Label Propagation - Array is too big

Question

How much memory does your computer have?

What sklearn might be doing here (I haven't gone through the source, so I might be wrong) is calculating euclidean lengths of vectors between each data point by taking the square of a 17000xK matrix. This would yield squared euclidean distance for all data points, but unfortunately produces an NxN ouput matrix if you have N data points. As far as I know numpy uses double precision, which results in an 17000x17000x8 bytes matrix, approximately 2.15 GB.

If your memory can't hold a matrix of that size that would cause trouble. Try creating a matrix of this size with numpy:

import numpy
mat = numpy.ones(17000, 17000)

If it succeeds I'm mistaken and the problem is something else (though certainly related to memory size and matrices sklearn is trying to allocate).

On the top of my head, one way to resolve this might be to propagate labels in parts by subsampling the unlabeled data points (and possibly the labeled points, if you have many of them).
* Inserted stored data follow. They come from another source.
@[simp] theorem State.l1_performReq (s : State) (r : Req) : (s.performReq r).mem.l1 = s.mem.l1 :=
  (congrArg MemSys.l1 (State.mem_sendInvals ..)).trans ((MemSys.l1_putSector ..).trans (s.l1_beforeReq r))

@[simp] theorem State.l1_drainSq (s : State) (sq : Nat) : (s.drainSq sq).mem.l1 = s.mem.l1 :=
  foldl_keeps (fun t : State => t.mem.l1) State.l1_performReq _ s

theorem State.l1_drainInvals (s : State) (p : Inval → Bool) : (s.drainInvals p).mem.l1 = s.mem.l1 :=
  congrArg Prod.fst (s.front_drainInvals p)

theorem State.reqs_drainInvals (s : State) (p : Inval → Bool) : (s.drainInvals p).mem.reqs = s.mem.reqs :=
  congrArg (fun q => q.2.1) (s.front_drainInvals p)

/-! ### Requests that are performed (R74) -/

/-- A request that stays behind some others was none of them. -/
theorem State.mem_reqs_of_performed {r : Req} (l : List Req) (s : State) (h : r ∈ (l.foldl State.performReq s).mem.reqs) :
    r ∈ s.mem.reqs ∧ r ∉ l := by
  induction l generalizing s with
  | nil => exact ⟨h, List.not_mem_nil⟩
  | cons q l ih =>
    obtain ⟨hmem, hl⟩ := ih _ h
    rw [State.reqs_performReq] at hmem
    obtain ⟨hs, hid⟩ := List.mem_filter.1 hmem
    refine ⟨hs, fun hr => (List.mem_cons.1 hr).elim (fun e => ?_) hl⟩
    simp [e] at hid

theorem State.mem_reqs_of_drainSq {s : State} {sq : Nat} {r : Req} (h : r ∈ (s.drainSq sq).mem.reqs) :
    r ∈ s.mem.reqs ∧ r.sq ≠ sq := by
  obtain ⟨hmem, hno⟩ := State.mem_reqs_of_performed _ s h
  exact ⟨hmem, fun e => hno (List.mem_filter.2 ⟨hmem, decide_eq_true e⟩)⟩

theorem State.mem_reqs_of_drainSqs {r : Req} (l : List Nat) (s : State) (h : r ∈ (l.foldl State.drainSq s).mem.reqs) :
    r ∈ s.mem.reqs ∧ r.sq ∉ l := by
  induction l generalizing s with
  | nil => exact ⟨h, List.not_mem_nil⟩
  | cons sq l ih =>
    obtain ⟨hmem, hl⟩ := ih _ h
    obtain ⟨hs, hsq⟩ := State.mem_reqs_of_drainSq hmem
    exact ⟨hs, fun k => (List.mem_cons.1 k).elim hsq hl⟩

/-! ### What a release leaves (R57, R119, R120) -/

/-- No write of a core is on its way once they have been performed (R119). -/
theorem State.tok_of_drainCore {s : State} {core : Nat} {r : Req} (h : r ∈ (s.drainCore core).mem.reqs) : r.tok ≠ core + 1 := by
  rw [State.drainCore, State.reqs_drainInvals] at h
  obtain ⟨hmem, hno⟩ := State.mem_reqs_of_drainSqs _ s h
  exact fun htok => hno (mem_dedup.2 (List.mem_map.2 ⟨r, List.mem_filter.2 ⟨hmem, decide_eq_true htok⟩, rfl⟩))

theorem State.l1_drainCore (s : State) (core : Nat) : (s.drainCore core).mem.l1 = s.mem.l1 := by
  rw [State.drainCore, State.l1_drainInvals]
  exact foldl_keeps (fun t : State => t.mem.l1) State.l1_drainSq _ s

/-- A release leaves the core no write on its way. -/
theorem State.tok_of_release {s : State} {core : Nat} : ∀ r ∈ (s.release core).mem.reqs, r.tok ≠ core + 1 :=
  fun _ => State.tok_of_drainCore

/-- A release leaves the core no dirty sector. -/
theorem State.dirty_of_release {s : State} {core : Nat} {c : L1Sec} (h : c ∈ (s.release core).mem.l1) (hc : c.core = core) :
    c.dirty = 0 := by
  rw [State.release, State.l1_drainCore] at h
  exact State.dirty_writeBackIf h hc rfl

/-! ### Clean bytes go (R57, R120) -/

/-- What is left of a core in its L1 once its clean bytes have gone is dirty. -/
theorem State.dirty_of_l1Clean {s : State} {core : Nat} {c : L1Sec} (h : c ∈ (s.l1Clean core).mem.l1) (hc : c.core = core) :
    ∃ d ∈ s.mem.l1, d.core = core ∧ d.dirty ≠ 0 := by
  obtain ⟨d, hd, rfl⟩ := List.mem_map.1 h
  obtain ⟨hmem, hkept⟩ := List.mem_filter.1 hd
  have hcore : d.core = core := by
    split at hc <;> exact hc
  refine ⟨d, hmem, hcore, fun hzero => ?_⟩
  simp [hcore, hzero] at hkept

/-! ### A wide fence (R121, R122) -/

/-- A wave whose reads have all settled waits for no write: nothing but its empty note is written again (R122). -/
theorem State.settleReads_settled {s : State} {u : Nat} {w : Wave} (hw : s.x.wave? u = some w) (hset : w.unset = []) :
    s.settleReads u = s.modX fun x => x.modWave u fun w => { w with unset := [] } := by
  have hnone : s.mem.invals.filter (fun i => ([] : List Nat).contains i.sec) = [] := List.filter_eq_nil_iff.2 (by simp)
  simp only [State.settleReads, hw, hset, List.map_nil, show dedup ([] : List Nat) = [] from rfl, List.foldl_nil,
    State.drainInvals, hnone]

theorem Exec.wave?_settled {x : Exec} {u : Nat} {w : Wave} (hw : x.wave? u = some w) (hset : w.unset = []) :
    (x.modWave u fun w => { w with unset := [] }).wave? = x.wave? := by
  funext v
  rw [Exec.wave?_modWave]
  split
  next e =>
    rw [e, hw, Option.map_some, ← hset]
  next => rfl

/-- A fence at `.die` or wider of a wave whose reads have settled: the core's release, and its clean bytes gone. No wave, team or
grid changes. -/
theorem State.fenceAt_wide {s : State} {u core scope ord : Nat} {w : Wave} (hw : s.x.wave? u = some w) (hset : w.unset = [])
    (hscope : 4 ≤ scope) : (s.fenceAt u core scope ord).mem = ((s.release core).l1Clean core).mem ∧
      (s.fenceAt u core scope ord).x.wave? = s.x.wave? ∧ (s.fenceAt u core scope ord).x.teams = s.x.teams ∧
      (s.fenceAt u core scope ord).x.grids = s.x.grids := by
  have hteams : (s.release core).x.teams = s.x.teams := Exec.teams_of_besideMem (s.besideMem_release core)
  have hgrids : (s.release core).x.grids = s.x.grids := Exec.grids_of_besideMem (s.besideMem_release core)
  have hwave : (s.release core).x.wave? = s.x.wave? := funext (Exec.wave?_congr (s.waves_release core))
  have hw' : (s.release core).x.wave? u = some w := hwave ▸ hw
  rw [State.fenceAt, if_neg (by omega)]
  dsimp only
  split
  · rw [State.settleReads_settled hw' hset]
    exact ⟨rfl, (Exec.wave?_settled hw' hset).trans hwave, hteams, hgrids⟩
  · exact ⟨rfl, hwave, hteams, hgrids⟩

/-- After a wide fence of a wave whose reads have settled, its core has no sector in its L1 and no write on its way (R121). -/
theorem State.core_of_fenceAt_wide {s : State} {u core scope ord : Nat} {w : Wave} (hw : s.x.wave? u = some w)
    (hset : w.unset = []) (hscope : 4 ≤ scope) : (∀ c ∈ (s.fenceAt u core scope ord).mem.l1, c.core ≠ core) ∧
      ∀ r ∈ (s.fenceAt u core scope ord).mem.reqs, r.tok ≠ core + 1 := by
  obtain ⟨hmem, -⟩ := State.fenceAt_wide (ord := ord) (core := core) hw hset hscope
  rw [hmem]
  refine ⟨fun c hc hcore => ?_, State.tok_of_release⟩
  obtain ⟨d, hd, hdcore, hdirty⟩ := State.dirty_of_l1Clean hc hcore
  exact hdirty (State.dirty_of_release hd hdcore)

end Sys2Proof.Machine
end

section
/-! PROOFS. Fences, the ends of quanta, and sleep (06 R121, R122, 11 R227, 18 R349). -/

namespace Sys2Proof.Machine

/-! ### Instructions of a whole group -/

theorem Exec.determ_congr {x y : Exec} (ht : y.teams = x.teams) (hg : y.grids = x.grids) : y.determ = x.determ := by
  funext w
  have hgrid : y.gridOf = x.gridOf := funext fun t => by rw [Exec.gridOf, hg, Exec.gridOf]
  rw [Exec.determ, Exec.teamOf, ht, hgrid, Exec.determ, Exec.teamOf]

/-- An unguarded instruction of the whole group that touches what executes alone. -/
theorem makes_whole {s : State} {n : Instr} {i : Iss} {len : Nat} {g : Iss → Exec → Exec} (hi : s.x.issue? = some i)
    (he : exec n s = s.onX fun x => x.whole len g) : Claim.Makes s n i (g i s.x) len := by
  refine ⟨{ s with x := (g i s.x).advance i len }, ?_, rfl, rfl, Exec.past_advance _ len (Iss.grp_nodup hi)⟩
  simp only [he, State.onX, Exec.whole, hi]

/-- A step whose waves read as before, and then its group moves on. -/
theorem Exec.moved_advance_of_wave? {x y : Exec} {i : Iss} (len : Nat) (hi : x.issue? = some i) (hw : y.wave? = x.wave?) :
    Claim.Moved x (y.advance i len) i fun _ => (i.pc + len) % 2 ^ 48 where
  wave u := by rw [Exec.bare_advance, hw]
  regs u a k := by rw [Exec.slotReg_advance, Exec.slotReg, hw, Exec.slotReg]
  pois u a k := by rw [Exec.slotPois_advance, Exec.slotPois, hw, Exec.slotPois]
  fibs u f := by
    have hfib : y.fib u f = x.fib u f := by rw [Exec.fib, hw, Exec.fib]
    rw [Exec.fib_advance _ _ _ (Iss.grp_nodup hi), hfib]

/-! ### FENCE, QSYNC and SLEEPW -/

/-- A FENCE of a wave with an empty side log, outside deterministic mode (R121, R227). -/
theorem execFence_fences {s : State} {i : Iss} {w : OwnI} (hi : s.x.issue? = some i) (hlog : i.w.log = [])
    (hdet : (s.fenceAt i.u (s.x.coreOf i.w) (w.m.toNat / 256 % 8) (w.m.toNat / 2 ^ 11 % 4)).x.determ i.w = false) :
    exec (.fence w) s = .next { (s.fenceAt i.u (s.x.coreOf i.w) (w.m.toNat / 256 % 8) (w.m.toNat / 2 ^ 11 % 4)).modX
      (fun x => x.advance i 8) with trust := s.trust } := by
  have e : exec (.fence w) s = execFence w s := rfl
  simp only [e, execFence, State.onMem, hi, hlog, List.isEmpty_nil, Bool.not_true, Bool.false_eq_true, if_false, State.modX, hdet]

theorem makes_fence_narrow {s : State} {i : Iss} {w : OwnI} (hi : s.x.issue? = some i) (hlog : i.w.log = [])
    (hdet : s.x.determ i.w = false) (hscope : w.m.toNat / 256 % 8 < 4) : Claim.Makes s (.fence w) i s.x 8 := by
  have hself (u core ord : Nat) : s.fenceAt u core (w.m.toNat / 256 % 8) ord = s := if_pos hscope
  have hexec := execFence_fences (w := w) hi hlog (by rw [hself]; exact hdet)
  rw [hself] at hexec
  exact ⟨_, hexec, rfl, rfl, Exec.past_advance _ 8 (Iss.grp_nodup hi)⟩

theorem execFence_wide {s : State} {i : Iss} {w : OwnI} (hi : s.x.issue? = some i) (hlog : i.w.log = []) (hset : i.w.unset = [])
    (hdet : s.x.determ i.w = false) (hscope : 4 ≤ w.m.toNat / 256 % 8) :
    ∃ t, exec (.fence w) s = .next t ∧ t.trust = s.trust ∧ Claim.Moved s.x t.x i (fun _ => (i.pc + 8) % 2 ^ 48) ∧
      (∀ c ∈ t.mem.l1, c.core ≠ s.x.coreOf i.w) ∧ ∀ r ∈ t.mem.reqs, r.tok ≠ s.x.coreOf i.w + 1 := by
  obtain ⟨-, hw, -⟩ := Exec.issue?_spec hi
  obtain ⟨-, hwave, hteams, hgrids⟩ := State.fenceAt_wide (core := s.x.coreOf i.w) (ord := w.m.toNat / 2 ^ 11 % 4) hw hset hscope
  exact ⟨_, execFence_fences hi hlog (by rw [Exec.determ_congr hteams hgrids]; exact hdet), rfl,
    Exec.moved_advance_of_wave? 8 hi hwave, State.core_of_fenceAt_wide hw hset hscope⟩

/-- QSYNC waits for the commit in deterministic mode, and elsewhere does nothing (R227, R349). -/
theorem makes_qsync {s : State} {i : Iss} (w : OwnI) (hi : s.x.issue? = some i) :
    Claim.Makes s (.qsync w) i (if s.x.determ i.w then Claim.held s.x i .commit else s.x) 8 :=
  makes_whole (n := .qsync w) hi rfl

/-- SLEEPW waits for the commit in deterministic mode, and elsewhere for as many ticks as W[S1] names (R227, R349). -/
theorem makes_sleepw {s : State} {i : Iss} (w : OwnI) (hi : s.x.issue? = some i) :
    Claim.Makes s (.sleepw w) i (if s.x.determ i.w then Claim.held s.x i .commit
      else if (s.x.readW i.u w.s1.toNat).toNat = 0 then s.x
      else (Claim.held s.x i .sleep).post (s.x.readW i.u w.s1.toNat).toNat (.sleepwExpiry i.u)) 8 :=
  makes_whole (n := .sleepw w) hi rfl

/-- A sleep that is over: the wave is the youngest that is eligible, and its instruction does not issue again (R149, R227). -/
theorem execSleepwExpiry_wakes {s : State} {u : Nat} {v : Wave} (hv : s.x.wave? u = some v) (hsleep : v.hold = some .sleep) :
    exec (.sleepwExpiry u) s = .next { s with x := s.x.unhold u } ∧
      ∀ q, (s.x.unhold u).wave? q =
        if q = u then some { v with hold := none, stamp := s.x.fresh, resumed := false, passing := none } else s.x.wave? q := by
  have e : exec (.sleepwExpiry u) s = execSleepwExpiry u s := rfl
  have hlate : s.x.heldLate u = false := by rw [Exec.heldLate, hv, Option.elim_some, hsleep]; rfl
  refine ⟨by simp only [e, execSleepwExpiry, State.onX, hv, hsleep, if_true], fun q => ?_⟩
  rw [Exec.wave?_unhold hlate]
  split
  next hq =>
    rw [hq, hv, Option.map_some, hsleep]
    rfl
  next => rfl

end Sys2Proof.Machine

namespace Sys2Proof.Proofs

open Sys2Proof.Machine Sys2Proof.Claim

/-- Settles O23: a wide fence is a release of the core and the loss of its clean bytes; QSYNC and SLEEPW touch their wave alone. -/
theorem fencesAndSleep : Obligations.FencesAndSleep := by
  refine ⟨fun s i w hi => ⟨fun hlog hset hdet => ⟨makes_fence_narrow hi hlog hdet, execFence_wide hi hlog hset hdet⟩,
    fun hdet => ?_, fun hdet => ?_⟩, fun s u v hv hsleep hpass => ?_⟩
  · have hquiet := makes_qsync w hi
    have hsleep := makes_sleepw w hi
    simp only [hdet, Bool.false_eq_true, if_false] at hquiet hsleep
    exact ⟨hquiet, fun hn => by rwa [if_pos hn] at hsleep, fun hn => by rwa [if_neg hn] at hsleep⟩
  · have hquiet := makes_qsync w hi
    have hsleep := makes_sleepw w hi
    rw [if_pos hdet] at hquiet hsleep
    exact ⟨hquiet, hsleep⟩
  · obtain ⟨hexec, hwave⟩ := execSleepwExpiry_wakes hv hsleep
    refine ⟨_, hexec, rfl, rfl, ?_, fun q hq => by rw [hwave, if_neg hq]⟩
    rw [hwave, if_pos rfl, ← hpass]

end Sys2Proof.Proofs
end

section
/-! PROOFS. Why the statement on near-memory commands fails as it stands: nothing in it says that each wave is listed once
(07 R135, R139). -/

namespace Sys2Proof.Proofs

open Sys2Proof.Machine Sys2Proof.Claim

/-- A wave held on a future that is ready (R225). -/
def readyWave : Wave := { team := 0, idx := 1, role := 0, quad := 0, fibs := [], hold := some (.handle 0) }
/-- A machine that lists wave 1 twice: the entry that a read finds is late, the one behind it is on its future. Its grid is of the
fast mode, with eight registers for each fibre. -/
def futureListedTwice : State := { listedTwice with x := { listedTwice.x with
  grids := [(0, { ctx := 0, queue := 0, seq := 0, id := 0, lrec := List.replicate 128 8, recs := [] })]
  waves := [(0, issuingWave), (1, lateWave), (1, readyWave)] } }
/-- NMCMD of the eight words in V0 to V7, all of them 0, which are no command: the element count is 0. -/
def emptyCommand : OwnI := ⟨⟨false, 7, 0, false⟩, 0, 0, 0, 0, 0⟩

theorem futureListedTwice_issues : Issues futureListedTwice issuing :=
  ⟨by decide +kernel, by decide +kernel, by decide +kernel, by decide +kernel⟩

/-- The report of the failed command closes the late entry's window: V3 of wave 1, which does not issue, becomes 5. -/
theorem futureListedTwice_nmcmd {t : State} (h : exec (.nmcmd emptyCommand) futureListedTwice = .next t) :
    t.x.slotReg 1 0 3 = 5 := by
  have e : (match exec (.nmcmd emptyCommand) futureListedTwice with
    | .next t => t.x.slotReg 1 0 3
    | _ => 0) = 5 := by decide +kernel
  rw [h] at e
  exact e

/-- Refutes O39: the statement does not ask that each wave be listed once. In `futureListedTwice` the command fails check 1 with
BADCMD, so its handle becomes ready at once, and with it the waves go on that are held on a ready future, as an entry of wave 1 is;
the entry found under that number is the late one, and its window closes, which writes a register of a wave that does not issue. -/
theorem not_nearMemory : ¬ Obligations.NearMemory := by
  rintro ⟨-, hfail, -⟩
  obtain ⟨t, ht, -, -, -, hregs, -⟩ := hfail futureListedTwice issuing emptyCommand 0 (List.replicate 8 0) nsBadcmd
    futureListedTwice_issues (by decide +kernel) (by decide +kernel) (by decide +kernel) (by decide +kernel) (by decide +kernel)
    (by decide +kernel) rfl (by decide +kernel) (by decide +kernel) (by decide) (fun h => absurd h (by decide))
  have hreg := hregs 1 0 3
  rw [futureListedTwice_nmcmd ht] at hreg
  exact absurd hreg (by decide +kernel)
If you are able to run the algorithm for 17000/2 data points and you have L labeled points, build your new data set by randomly drawing (17000-L)/2 of the unlabeled points from the original set and combining them with the L labeled points. Run the algorithm for each partition of the full set.

Note that this probably will reduce the performance of the label propagation algorithm, since it will have fewer data points to work with. Inconsistencies between labels in each of the sets might also cause trouble. Use with extreme caution and only if you have some way to evaluate the performance :)

A safer approach would be to A: Get more memory or B: Get a label propagation algorithm that is less memory intensive. It is certainly possible to exchange memory complexity for time complexity by recalculating euclidean distances when needed rather than constructing a full all pairs distance matrix as scikit appears to be doing here.